theorem wit_DramServedAndReplayed :
    (let w := hd46.tick tt; Ready hd46 ∧ dramBase ≤ a0 ∧ a0 < dramEnd ∧ w.target a0 4 = Target.dram ∧
      w.mayWrite 9 a0 5 = true ∧ w.dramHeld 9 (a0 - dramBase) = true) ∧
    (let w := hd46.tick tt; Ready hd46 ∧ dramBase ≤ a0 ∧ a0 < dramEnd ∧ w.target a0 4 = Target.dram ∧
      w.dram.staged = []) ∧
    (let w := (d46 [] { : Mem }).tick tt; Ready (d46 [] { : Mem }) ∧ dramBase ≤ a0 ∧ a0 < dramEnd ∧
      w.target a0 4 = Target.dram ∧ w.mayWrite 9 a0 5 = true ∧ w.dramHeld 9 (a0 - dramBase) = false) ∧
    (let w := (d46 [(R.REPLAY_CFG.REPLAY_EN, 1), (R.PORT_TRAIN.SR_NOW 2, 1)] { : Mem }).tick tt;
      Ready (d46 [(R.REPLAY_CFG.REPLAY_EN, 1), (R.PORT_TRAIN.SR_NOW 2, 1)] { : Mem }) ∧ dramBase ≤ a0 ∧ a0 < dramEnd ∧
      w.target a0 8 = Target.dram ∧ w.dramHeld 26 (a0 - dramBase) = false) ∧
    ((d46 [] { acts := [(k0, 2047)] : Mem }).dramPort 305419896 < 4 ∧
      (d46 [] { acts := [(k0, 2047)] : Mem }).dram.rows.get 0 ((d46 [] { acts := [(k0, 2047)] : Mem }).bankKey 305419896) ≠ (d46 [] { acts := [(k0, 2047)] : Mem }).dramRow 305419896 + 1 ∧
      (d46 [] { acts := [(k0, 2047)] : Mem }).get R.TOLL_CFG.TOLL_ACT ≤ (d46 [] { acts := [(k0, 2047)] : Mem }).dram.acts.get 0 ((d46 [] { acts := [(k0, 2047)] : Mem }).bankKey 305419896) + 1 ∧
      (d46 [] { acts := [(k0, 2047)] : Mem }).flag R.TOLL_CFG.TOLL_EN = true ∧ tollExempt 9 = false) ∧
    ((d46 [] { acts := [(k0, 2047)] : Mem }).dramPort 305419896 < 4 ∧
      (d46 [] { acts := [(k0, 2047)] : Mem }).dram.rows.get 0 ((d46 [] { acts := [(k0, 2047)] : Mem }).bankKey 305419896) ≠ (d46 [] { acts := [(k0, 2047)] : Mem }).dramRow 305419896 + 1 ∧
      (d46 [] { acts := [(k0, 2047)] : Mem }).get R.TOLL_CFG.TOLL_ACT ≤ (d46 [] { acts := [(k0, 2047)] : Mem }).dram.acts.get 0 ((d46 [] { acts := [(k0, 2047)] : Mem }).bankKey 305419896) + 1 ∧
      ((d46 [] { acts := [(k0, 2047)] : Mem }).flag R.TOLL_CFG.TOLL_EN = false ∨ tollExempt 16 = true)) ∧
    ((d46 [] { acts := [(k0, 2046)] : Mem }).dramPort 305419896 < 4 ∧
      (d46 [] { acts := [(k0, 2046)] : Mem }).dram.rows.get 0 ((d46 [] { acts := [(k0, 2046)] : Mem }).bankKey 305419896) ≠ (d46 [] { acts := [(k0, 2046)] : Mem }).dramRow 305419896 + 1 ∧
      (d46 [] { acts := [(k0, 2046)] : Mem }).dram.acts.get 0 ((d46 [] { acts := [(k0, 2046)] : Mem }).bankKey 305419896) + 1 < (d46 [] { acts := [(k0, 2046)] : Mem }).get R.TOLL_CFG.TOLL_ACT) ∧
    ((d46 [] { acts := [(k0, 2047)], rows := [(k0, (d46 [] { : Mem }).dramRow 305419896 + 1)] : Mem }).dramPort 305419896 < 4 ∧
      (d46 [] { acts := [(k0, 2047)], rows := [(k0, (d46 [] { : Mem }).dramRow 305419896 + 1)] : Mem }).dram.rows.get 0 ((d46 [] { acts := [(k0, 2047)], rows := [(k0, (d46 [] { : Mem }).dramRow 305419896 + 1)] : Mem }).bankKey 305419896) = (d46 [] { acts := [(k0, 2047)], rows := [(k0, (d46 [] { : Mem }).dramRow 305419896 + 1)] : Mem }).dramRow 305419896 + 1) ∧
    ((d46 [] { : Mem }).dramPort 305419896 < 4 ∧ (d46 [] { : Mem }).flag R.MEM_CFG.LINK_ECC = true) ∧
    ((d46 [(R.MEM_CFG.LINK_ECC, 0)] { : Mem }).dramPort 305419896 < 4 ∧
      (d46 [(R.MEM_CFG.LINK_ECC, 0)] { : Mem }).flag R.MEM_CFG.LINK_ECC = false) ∧
    (Ready (d46 [] { acts := [(k0, 2046), (k0 + 1, 4), (k0, 7)] : Mem })) ∧
    (let w := hd46.tick (tt + 1); Ready hd46 ∧ w.dram.holds.get 0 (65536 * 9 + k0) ≤ w.now) ∧
    (let w := hd46.tick tt; Ready hd46 ∧ w.now < w.dram.holds.get 0 (65536 * 9 + k0)) ∧
    (let w := sr.tick tt; Ready sr ∧ (¬(w.flag R.SR_CFG.SR_EN = true ∧ w.flag R.MEM_STATUS.MEM_READY = true ∧
      (w.get R.MEM_STATUS.PORTS_USED).testBit ↑3 = true ∧ w.flag (R.PORT_TRAIN.SR_NOW ↑3) = false ∧
      w.dram.lastAccess.get 0 ↑3 + 128000 * w.get R.SR_CFG.SR_IDLE ≤ w.now ∧ w.srTolerance = true))) ∧
    (let w := (d46 [(R.MEM_CFG.TRACK_THR, 8)] { dqsMoved := [(7, 3)] : Mem }).tick tt;
      Ready (d46 [(R.MEM_CFG.TRACK_THR, 8)] { dqsMoved := [(7, 3)] : Mem }) ∧ (w.flag R.MEM_STATUS.MEM_READY = true ∧
      w.get R.MEM_CFG.TRACK_THR < (-9).natAbs)) ∧
    (let w := (d46 [(R.MEM_CFG.TRACK_THR, 8)] { dqsMoved := [(7, 3)] : Mem }).tick tt;
      Ready (d46 [(R.MEM_CFG.TRACK_THR, 8)] { dqsMoved := [(7, 3)] : Mem }) ∧ (¬(w.flag R.MEM_STATUS.MEM_READY = true ∧
      w.get R.MEM_CFG.TRACK_THR < Int.natAbs 8))) ∧
    (let w := (d46 [] { : Mem }).tick tt; Ready (d46 [] { : Mem }) ∧ (¬(w.flag R.REPLAY_CFG.REPLAY_EN = true ∧
      w.flag R.MEM_STATUS.MEM_READY = true ∧ 0 < w.replayIdxRoom))) ∧
    (let w := rp.tick tt; Ready rp ∧ (w.flag R.REPLAY_CFG.REPLAY_EN = true ∧ w.flag R.MEM_STATUS.MEM_READY = true ∧
      0 < w.replayIdxRoom)) ∧
    (Ready rp ∧ Admits (rp.tick tt) 4 R.REQ_CTL.addr) ∧
    ((rp.put R.REQ_END_LO.END_LO 99).flag R.REQ_STATUS.REQ_BUSY = false) ∧
    ((rp.put R.REQ_END_LO.END_LO 99).dram.reader = none) ∧
    (((rp.put R.REQ_END_LO.END_LO 99).setFlag R.REQ_STATUS.REQ_BUSY).flag R.REQ_STATUS.REQ_BUSY = true) ∧
    (let w := rr.tick tt; Ready rr ∧ w.dram.reader = some rd ∧ w.replayCredit = false) ∧
    (let w := (rr.setStream 6 { credit := 4 : Machine.Stream }).tick tt;
      Ready (rr.setStream 6 { credit := 4 : Machine.Stream }) ∧ w.dram.reader = some rd ∧ w.replayCredit = true ∧
      (rd.aborted = true ∨ List.find? (fun c => decide ({ rd with next := max rd.next (replayStore w).replayFirst, skipped := rd.skipped + ((replayStore w).replayFirst - rd.next) : Reader }.next ≤ c.ofs ∧
      c.time ≤ { rd with next := max rd.next (replayStore w).replayFirst, skipped := rd.skipped + ((replayStore w).replayFirst - rd.next) : Reader }.end_ ∧
      { rd with next := max rd.next (replayStore w).replayFirst, skipped := rd.skipped + ((replayStore w).replayFirst - rd.next) : Reader }.start ≤ c.time) && bit { rd with next := max rd.next (replayStore w).replayFirst, skipped := rd.skipped + ((replayStore w).replayFirst - rd.next) : Reader }.streams (c.stream - 1)) (if (replayStore w).replayFirst - rd.next = 0 then replayStore w else (replayStore w).setFlag R.REQ_STATUS.OVERRUN).dram.ring = none)) ∧
    (Ready rp ∧ (rp.tick tt).dram.reader = none) ∧
    (let w := (d46 [] { staged := [({ stream := 1, time := 30, ofs := 0, len := 64 : ReplayCopy }, 7)] : Mem }).tick tt;
      Ready (d46 [] { staged := [({ stream := 1, time := 30, ofs := 0, len := 64 : ReplayCopy }, 7)] : Mem }) ∧
      dramBase ≤ a0 ∧ a0 < dramEnd ∧ w.target a0 4 = Target.dram ∧ w.dram.staged ≠ []) ∧
    (Ready (d46 [] { : Mem }) ∧ (5 < dramBase ∨ dramEnd ≤ 5)) ∧
    (Ready (T []) ∧ dramBase ≤ a0 ∧ a0 < dramEnd ∧ ((T []).tick tt).target a0 4 ≠ Target.dram) ∧
    (let w := rc.tick tt; Ready rc ∧ w.dram.reader = some rc46 ∧ w.replayCredit = true ∧
      (List.find? (fun c => decide ({ rc46 with next := max rc46.next (replayStore w).replayFirst, skipped := rc46.skipped + ((replayStore w).replayFirst - rc46.next) : Reader }.next ≤ c.ofs ∧
      c.time ≤ { rc46 with next := max rc46.next (replayStore w).replayFirst, skipped := rc46.skipped + ((replayStore w).replayFirst - rc46.next) : Reader }.end_ ∧
      { rc46 with next := max rc46.next (replayStore w).replayFirst, skipped := rc46.skipped + ((replayStore w).replayFirst - rc46.next) : Reader }.start ≤ c.time) && bit { rc46 with next := max rc46.next (replayStore w).replayFirst, skipped := rc46.skipped + ((replayStore w).replayFirst - rc46.next) : Reader }.streams (c.stream - 1)) (if (replayStore w).replayFirst - rc46.next = 0 then replayStore w else (replayStore w).setFlag R.REQ_STATUS.OVERRUN).dram.ring = some cp46) ∧
      rc46.aborted = false ∧
      (if (replayStore w).replayFirst - rc46.next = 0 then replayStore w else (replayStore w).setFlag R.REQ_STATUS.OVERRUN).ringHeld 27 (2 ^ 20 * (if (replayStore w).replayFirst - rc46.next = 0 then replayStore w else (replayStore w).setFlag R.REQ_STATUS.OVERRUN).get R.REPLAY_BASE.value) (2 ^ 20 * (if (replayStore w).replayFirst - rc46.next = 0 then replayStore w else (replayStore w).setFlag R.REQ_STATUS.OVERRUN).get R.REPLAY_SIZE.value) cp46.ofs cp46.len = false) ∧
    (let w := (d46 [] { : Mem }).tick tt; Ready (d46 [] { : Mem }) ∧ dramBase ≤ a0 ∧ a0 < dramEnd ∧
      w.target a0 4 = Target.dram ∧ w.mayWrite 1 a0 5 = false) ∧
    (let w := sr2.tick tt; Ready sr2 ∧ (w.flag R.SR_CFG.SR_EN = true ∧ w.flag R.MEM_STATUS.MEM_READY = true ∧
      (w.get R.MEM_STATUS.PORTS_USED).testBit ↑3 = true ∧ w.flag (R.PORT_TRAIN.SR_NOW ↑3) = false ∧
      w.dram.lastAccess.get 0 ↑3 + 128000 * w.get R.SR_CFG.SR_IDLE ≤ w.now ∧ w.srTolerance = true)) ∧
    ((sr2.put R.SR_CFG.SR_MIN 50).srTolerance = true ∧ 0 < (sr2.put R.SR_CFG.SR_MIN 50).get R.SR_CFG.SR_MIN) ∧
    (let w := rch.tick tt; Ready rch ∧ w.dram.reader = some rc46 ∧ w.replayCredit = true ∧
      (List.find? (fun c => decide ({ rc46 with next := max rc46.next (replayStore w).replayFirst, skipped := rc46.skipped + ((replayStore w).replayFirst - rc46.next) : Reader }.next ≤ c.ofs ∧
      c.time ≤ { rc46 with next := max rc46.next (replayStore w).replayFirst, skipped := rc46.skipped + ((replayStore w).replayFirst - rc46.next) : Reader }.end_ ∧
      { rc46 with next := max rc46.next (replayStore w).replayFirst, skipped := rc46.skipped + ((replayStore w).replayFirst - rc46.next) : Reader }.start ≤ c.time) && bit { rc46 with next := max rc46.next (replayStore w).replayFirst, skipped := rc46.skipped + ((replayStore w).replayFirst - rc46.next) : Reader }.streams (c.stream - 1)) (if (replayStore w).replayFirst - rc46.next = 0 then replayStore w else (replayStore w).setFlag R.REQ_STATUS.OVERRUN).dram.ring = some cp46) ∧
      rc46.aborted = false ∧
      (if (replayStore w).replayFirst - rc46.next = 0 then replayStore w else (replayStore w).setFlag R.REQ_STATUS.OVERRUN).ringHeld 27 (2 ^ 20 * (if (replayStore w).replayFirst - rc46.next = 0 then replayStore w else (replayStore w).setFlag R.REQ_STATUS.OVERRUN).get R.REPLAY_BASE.value) (2 ^ 20 * (if (replayStore w).replayFirst - rc46.next = 0 then replayStore w else (replayStore w).setFlag R.REQ_STATUS.OVERRUN).get R.REPLAY_SIZE.value) cp46.ofs cp46.len = true) :=
  ⟨⟨ready_of _ (by decide +kernel), by decide +kernel⟩,
   ⟨ready_of _ (by decide +kernel), by decide +kernel⟩,
   ⟨ready_of _ (by decide +kernel), by decide +kernel⟩,
   ⟨ready_of _ (by decide +kernel), by decide +kernel⟩,
   (by decide +kernel),
   (by decide +kernel),
   (by decide +kernel),
   (by decide +kernel),
   (by decide +kernel),
   (by decide +kernel),
   (ready_of _ (by decide +kernel)),
   ⟨ready_of _ (by decide +kernel), by decide +kernel⟩,
   ⟨ready_of _ (by decide +kernel), by decide +kernel⟩,
   ⟨ready_of _ (by decide +kernel), by decide +kernel⟩,
   ⟨ready_of _ (by decide +kernel), by decide +kernel⟩,
   ⟨ready_of _ (by decide +kernel), by decide +kernel⟩,
   ⟨ready_of _ (by decide +kernel), by decide +kernel⟩,
   ⟨ready_of _ (by decide +kernel), by decide +kernel⟩,
   ⟨ready_of _ (by decide +kernel), admits_core _ _ (by decide +kernel)⟩,
   (by decide +kernel),
   (by decide +kernel),
   (by decide +kernel),
   ⟨ready_of _ (by decide +kernel), by decide +kernel⟩,
   ⟨ready_of _ (by decide +kernel), by decide +kernel⟩,
   ⟨ready_of _ (by decide +kernel), by decide +kernel⟩,
   ⟨ready_of _ (by decide +kernel), by decide +kernel⟩,
   ⟨ready_of _ (by decide +kernel), by decide +kernel⟩,
   ⟨ready_of _ (by decide +kernel), by decide +kernel⟩,
   ⟨ready_of _ (by decide +kernel), by decide +kernel⟩,
   ⟨ready_of _ (by decide +kernel), by decide +kernel⟩,
   ⟨ready_of _ (by decide +kernel), by decide +kernel⟩,
   (by decide +kernel),
   ⟨ready_of _ (by decide +kernel), by decide +kernel⟩⟩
○ ○ ○ ○
Report every line containing the word "Machine" from the listing above.

== FINAL ANSWER ==
    (let w := (rr.setStream 6 { credit := 4 : Machine.Stream }).tick tt;
      Ready (rr.setStream 6 { credit := 4 : Machine.Stream }) ∧ w.dram.reader = some rd ∧ w.replayCredit = true ∧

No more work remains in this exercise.